Onfray pone el origen de la religión en el fomento interesado de la conciencia de culpa para dominar a los hombres, apoyándose en el miedo a la muerte. Comte-Sponville no está de acuerdo: “La mayor fuerza de las religiones no es, contra lo que a menudo se dice, confortar a los creyentes ante la muerte. La perspectiva del infierno es más inquietante que la de la nada”. Más bien, la religión satisface fuertes necesidades humanas; ante la muerte no ofrece solo consuelo, sino algo más importante aún: el ritual necesario para rendir digno tributo a los muertos. Sobre todo, nos da esperanza porque confirma nuestro deseo de inmortalidad. Y esto precisamente: que queremos que Dios exista, hace la creencia en Dios sospechosa de corresponder a nuestros deseos, no a la verdad.

Todos descartan que la fe provenga de una revelación divina. Onfray rebate, de manera bastante simplista, que los libros sagrados sean revelados (“inspirados y producidos bajo el dictado de Dios”, dice): aduce que la investigación crítica, filológica e histórica, lo desmiente. Algo similar sostiene Dawkins, y añade que frente a las distintas revelaciones rivales no hay criterio para escoger, y al final cada cual tiene la que le asigna la tradición en que ha nacido.

“Comte-Sponville plantea una cuestión más radical: si Dios quiere revelarse, ¿por qué no lo hace con evidencia?”, escribe Morerod. En palabras del propio ateo: “Una de mis principales razones para no creer en Dios es que no tengo ninguna experiencia de él. (…) Es siempre la primera objeción que se me ocurre cuando un creyente intenta convertirme. ¿Por qué te tomas tanta molestia?, me dan ganas de preguntarle. Si Dios quisiera que yo creyese, ¡bien pronto lo haría! Si no quiere para qué empeñarte?”

Objeciones muy pensadas

En su respuesta, Morerod señala que en efecto la religión corresponde a los deseos humanos; pero eso es solo una parte de la verdad: “la religión exige también sacrificios considerables”. Tomás de Aquino reconoce que la esperanza en la vida eterna mueve a creer; pero se refiere a algo específico de la fe cristiana, no a la existencia de Dios, que es en principio previa a la fe.
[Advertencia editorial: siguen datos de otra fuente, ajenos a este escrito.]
-- ==== Sys2Proof/Laws/EpochFrame.lean ====
section
/-!
SUPPORT. What each operation of Machine/Epoch.lean may change: the parts of the state listed, and never the queue.
-/

namespace Sys2Proof.Machine

theorem State.accErr_frame (s : State) (a1) (a2) (a3) : Frame [.live, .evt, .out] s (State.accErr s a1 a2 a3) := by
  unfold State.accErr
  with_reducible repeat' first
    | assumption
    | exact Frame.refl _ _
    | intro _
    | (extract_lets +onlyGivenNames y; clear_value (e : y = _); revert y; apply Frame.cut)
    | extract_lets +onlyGivenNames y
    | apply Frame.ite
    | (apply Frame.seq ?_ (State.inc_frame ..) ?_; on_goal 2 => with_unfolding_all exact rfl)
    | (apply Frame.seq ?_ (State.wr_frame ..) ?_; on_goal 2 => with_unfolding_all exact rfl)
    | (apply Frame.seq ?_ (State.sqf_frame ..) ?_; on_goal 2 => with_unfolding_all exact rfl)
    | (apply Frame.seq ?_ (State.report_frame ..) ?_; on_goal 2 => with_unfolding_all exact rfl)

theorem State.refusal_frame (s : State) (a1) (a2) : Frame [.live] s (State.refusal s a1 a2) := by
  unfold State.refusal
  with_reducible repeat' first
    | assumption
    | exact Frame.refl _ _
    | intro _
    | (extract_lets +onlyGivenNames y; clear_value (e : y = _); revert y; apply Frame.cut)
    | extract_lets +onlyGivenNames y
    | apply Frame.ite
    | (apply Frame.seq ?_ (State.wr_frame ..) ?_; on_goal 2 => with_unfolding_all exact rfl)
    | (apply Frame.seq ?_ (State.setNum_frame ..) ?_; on_goal 2 => with_unfolding_all exact rfl)
    | (apply Frame.of_snd (by assumption))
    | (apply Frame.of_fst (by assumption))
    | (apply Frame.of_snd2 (by assumption))
    | apply Frame.ite1
    | apply Frame.ite2
    | split

theorem State.refuseGo_frame (s : State) (a1) : Frame [.live] s (State.refuseGo s a1) := by
  unfold State.refuseGo
  with_reducible repeat' first
    | assumption
    | exact Frame.refl _ _
    | intro _
    | (extract_lets +onlyGivenNames y; clear_value (e : y = _); revert y; apply Frame.cut)
    | extract_lets +onlyGivenNames y
    | apply Frame.ite
    | (apply Frame.seq ?_ (State.wr_frame ..) ?_; on_goal 2 => with_unfolding_all exact rfl)
    | (apply Frame.seq ?_ (State.sqf_frame ..) ?_; on_goal 2 => with_unfolding_all exact rfl)
    | (apply Frame.seq ?_ (State.refusal_frame ..) ?_; on_goal 2 => with_unfolding_all exact rfl)

theorem State.refuseFull_frame (s : State) (a1) : Frame [.live, .evt, .out] s (State.refuseFull s a1) := by
  unfold State.refuseFull
  with_reducible repeat' first
    | assumption
    | exact Frame.refl _ _
    | intro _
    | extract_lets +onlyGivenNames y
    | apply Frame.ite
    | (apply Frame.seq ?_ (State.report_frame ..) ?_; on_goal 2 => with_unfolding_all exact rfl)
    | (apply Frame.seq ?_ (State.addSat_frame ..) ?_; on_goal 2 => with_unfolding_all exact rfl)

theorem State.fillTo_frame (s : State) (a1) : Frame [.live] s (State.fillTo s a1) := by
  unfold State.fillTo
  with_reducible repeat' first
    | assumption
    | exact Frame.refl _ _
    | intro _
    | extract_lets +onlyGivenNames y
    | apply Frame.ite
    | (apply Frame.seq ?_ (State.wrFlag_frame ..) ?_; on_goal 2 => with_unfolding_all exact rfl)
    | (apply Frame.seq ?_ (State.wr_frame ..) ?_; on_goal 2 => with_unfolding_all exact rfl)

theorem State.journalAt_frame (s : State) (a1) (a2) (a3) (a4) : Frame [.live, .ckpt] s (State.journalAt s a1 a2 a3 a4) := by
  unfold State.journalAt
  with_reducible repeat' first
    | assumption
    | exact Frame.refl _ _
    | intro _
    | (extract_lets +onlyGivenNames y; clear_value (e : y = _); revert y; apply Frame.cut)
    | extract_lets +onlyGivenNames y
    | apply Frame.ite
    | (apply Frame.seq ?_ (State.setNum_frame ..) ?_; on_goal 2 => with_unfolding_all exact rfl)
    | (apply Frame.seq ?_ (State.wr_frame ..) ?_; on_goal 2 => with_unfolding_all exact rfl)
    | (apply Frame.seq ?_ (State.fillTo_frame ..) ?_; on_goal 2 => with_unfolding_all exact rfl)
    | (fail_if_no_progress (apply Frame.set_ckpt ?_ ?_; (on_goal 2 => with_unfolding_all exact rfl)))

theorem State.journalRaw_frame (s : State) (a1) (a2) (a3) (a4) : Frame [.live, .ckpt, .out] s (State.journalRaw s a1 a2 a3 a4) := by
  unfold State.journalRaw
  with_reducible repeat' first
    | assumption
    | exact Frame.refl _ _
    | intro _
    | (extract_lets +onlyGivenNames y; clear_value (e : y = _); revert y; apply Frame.cut)
    | extract_lets +onlyGivenNames y
    | apply Frame.ite
    | (apply Frame.seq ?_ (State.journalAt_frame ..) ?_; on_goal 2 => with_unfolding_all exact rfl)
    | (apply Frame.seq ?_ (State.emit_frame ..) ?_; on_goal 2 => with_unfolding_all exact rfl)

theorem State.journal_frame (s : State) (a1) (a2) (a3) (a4) : Frame [.live, .ckpt, .out] s (State.journal s a1 a2 a3 a4) := by
  unfold State.journal
  with_reducible repeat' first
    | assumption
    | exact Frame.refl _ _
    | intro _
    | extract_lets +onlyGivenNames y
    | apply Frame.ite
    | (apply Frame.seq ?_ (State.journalRaw_frame ..) ?_; on_goal 2 => with_unfolding_all exact rfl)

theorem State.mergeBack_frame (s : State) : Frame [.shadow, .pend, .commit] s (State.mergeBack s) := by
  unfold State.mergeBack
  with_reducible repeat' first
    | assumption
    | exact Frame.refl _ _
    | intro _
    | extract_lets +onlyGivenNames y
    | apply Frame.ite
    | apply Frame.foldl
    | apply Frame.foldl1
    | apply Frame.foldl2
    | (fail_if_no_progress (apply Frame.set_shadow_pend_commit ?_ ?_ ?_ ?_; (on_goal 4 => with_unfolding_all exact rfl); (on_goal 3 => with_unfolding_all exact rfl); (on_goal 2 => with_unfolding_all exact rfl)))

theorem State.refuseCommit_frame (s : State) (a1) (a2) (a3) : Frame [.live, .shadow, .pend, .commit, .ckpt, .out] s (State.refuseCommit s a1 a2 a3) := by
  unfold State.refuseCommit
  with_reducible repeat' first
    | assumption
    | exact Frame.refl _ _
    | intro _
    | (extract_lets +onlyGivenNames y; clear_value (e : y = _); revert y; apply Frame.cut)
    | extract_lets +onlyGivenNames y
    | apply Frame.ite
    | (apply Frame.seq ?_ (State.refusal_frame ..) ?_; on_goal 2 => with_unfolding_all exact rfl)
    | (apply Frame.seq ?_ (State.wr_frame ..) ?_; on_goal 2 => with_unfolding_all exact rfl)
    | (apply Frame.seq ?_ (State.sqf_frame ..) ?_; on_goal 2 => with_unfolding_all exact rfl)
    | (apply Frame.seq ?_ (State.journal_frame ..) ?_; on_goal 2 => with_unfolding_all exact rfl)
    | (apply Frame.seq ?_ (State.mergeBack_frame ..) ?_; on_goal 2 => with_unfolding_all exact rfl)

theorem State.capture_frame (s : State) (a1) (a2) : Frame [.live, .shadow, .pend, .commit, .ckpt, .out] s (State.capture s a1 a2) := by
  unfold State.capture
  with_reducible repeat' first
    | assumption
    | exact Frame.refl _ _
    | intro _
    | (extract_lets +onlyGivenNames y; clear_value (e : y = _); revert y; apply Frame.cut)
    | extract_lets +onlyGivenNames y
    | apply Frame.ite
    | (apply Frame.seq ?_ (State.journalRaw_frame ..) ?_; on_goal 2 => with_unfolding_all exact rfl)
    | (apply Frame.seq ?_ (State.wr_frame ..) ?_; on_goal 2 => with_unfolding_all exact rfl)
    | (apply Frame.seq ?_ (State.refuseCommit_frame ..) ?_; on_goal 2 => with_unfolding_all exact rfl)
    | (fail_if_no_progress (apply Frame.set_shadow_pend_commit ?_ ?_ ?_ ?_; (on_goal 4 => with_unfolding_all exact rfl); (on_goal 3 => with_unfolding_all exact rfl); (on_goal 2 => with_unfolding_all exact rfl)))

theorem State.go_frame (s : State) (a1) : Frame [.live, .shadow, .pend, .commit, .ckpt, .evt, .out] s (State.go s a1) := by
  unfold State.go
  with_reducible repeat' first
    | assumption
    | exact Frame.refl _ _
    | intro _
    | extract_lets +onlyGivenNames y
    | apply Frame.ite
    | (apply Frame.seq ?_ (State.refuseGo_frame ..) ?_; on_goal 2 => with_unfolding_all exact rfl)
    | (apply Frame.seq ?_ (State.refuseFull_frame ..) ?_; on_goal 2 => with_unfolding_all exact rfl)
    | (apply Frame.seq ?_ (State.capture_frame ..) ?_; on_goal 2 => with_unfolding_all exact rfl)

theorem State.cancel_frame (s : State) : Frame [.live, .shadow, .pend, .commit, .ckpt, .out] s (State.cancel s) := by
  unfold State.cancel
  with_reducible repeat' first
    | assumption
    | exact Frame.refl _ _
    | intro _
    | (extract_lets +onlyGivenNames y; clear_value (e : y = _); revert y; apply Frame.cut)
    | extract_lets +onlyGivenNames y
    | apply Frame.ite
    | (apply Frame.seq ?_ (State.wr_frame ..) ?_; on_goal 2 => with_unfolding_all exact rfl)
    | (apply Frame.seq ?_ (State.journal_frame ..) ?_; on_goal 2 => with_unfolding_all exact rfl)
    | (apply Frame.seq ?_ (State.mergeBack_frame ..) ?_; on_goal 2 => with_unfolding_all exact rfl)

theorem State.commitWrite_frame (s : State) (a1) : Frame [.live, .shadow, .pend, .commit, .ckpt, .evt, .out] s (State.commitWrite s a1) := by
  unfold State.commitWrite
  with_reducible repeat' first
    | assumption
    | exact Frame.refl _ _
    | intro _
    | extract_lets +onlyGivenNames y
    | apply Frame.ite
    | (apply Frame.seq ?_ (State.go_frame ..) ?_; on_goal 2 => with_unfolding_all exact rfl)
    | (apply Frame.seq ?_ (State.cancel_frame ..) ?_; on_goal 2 => with_unfolding_all exact rfl)

theorem State.putShadow_frame (s : State) (a1) (a2) : Frame [.shadow] s (State.putShadow s a1 a2) := by
  unfold State.putShadow
  with_reducible repeat' first
    | assumption
    | exact Frame.refl _ _
    | intro _
    | extract_lets +onlyGivenNames y
    | apply Frame.ite
    | (fail_if_no_progress (apply Frame.set_shadow ?_ ?_; (on_goal 2 => with_unfolding_all exact rfl)))

theorem State.ckptForced_frame (s : State) : Frame [.ckpt] s (State.ckptForced s) := by
  unfold State.ckptForced
  with_reducible repeat' first
    | assumption
    | exact Frame.refl _ _
    | intro _
    | extract_lets +onlyGivenNames y
    | apply Frame.ite
    | (fail_if_no_progress (apply Frame.set_ckpt ?_ ?_; (on_goal 2 => with_unfolding_all exact rfl)))

theorem State.shadowWrite_frame (s : State) (a1) (a2) (a3) (a4) : Frame [.live, .shadow, .ckpt, .evt, .pair, .out] s (State.shadowWrite s a1 a2 a3 a4).1 := by
  unfold State.shadowWrite
  with_reducible repeat' first
    | assumption
    | exact Frame.refl _ _
    | intro _
    | (extract_lets +onlyGivenNames y; clear_value (e : y = _); revert y; apply Frame.cut)
    | extract_lets +onlyGivenNames y
    | apply Frame.ite
    | (apply Frame.seq ?_ (State.refuseFull_frame ..) ?_; on_goal 2 => with_unfolding_all exact rfl)
    | (apply Frame.seq ?_ (State.putShadow_frame ..) ?_; on_goal 2 => with_unfolding_all exact rfl)
    | (apply Frame.seq ?_ (State.accErr_frame ..) ?_; on_goal 2 => with_unfolding_all exact rfl)
    | (apply Frame.seq ?_ (State.emit_frame ..) ?_; on_goal 2 => with_unfolding_all exact rfl)
    | (apply Frame.seq ?_ (State.journal_frame ..) ?_; on_goal 2 => with_unfolding_all exact rfl)
    | (fail_if_no_progress (apply Frame.set_pair ?_ ?_; (on_goal 2 => with_unfolding_all exact rfl)))
    | (apply Frame.of_snd (by assumption))
    | (apply Frame.of_fst (by assumption))
    | (apply Frame.of_snd2 (by assumption))
    | apply Frame.ite1

end Sys2Proof.Machine
end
“Que deseemos algo -comenta Morerod-, y que este deseo esté difundido en la humanidad, no significa que exista ni que no exista el objeto del deseo. Hay que verificarlo por otras vías. Pero es verdad que si el deseo de infinito que hay en el corazón del hombre (…) es vano, nuestra naturaleza humana tiene algo de absurdo. Santo Tomás -presuponiendo aquí la existencia de Dios- dice que si este deseo fuera vano, el creador habría cometido un error”.

Morerod aborda de modo sucinto las otras objeciones. Que la religión da consuelo ante la muerte no basta para refutar la fe ni para explicar su origen; por ejemplo, la fe en la inmortalidad aparece tardíamente en el Antiguo Testamento. La pluralidad de revelaciones no priva de todo criterio para decidir entre ellas.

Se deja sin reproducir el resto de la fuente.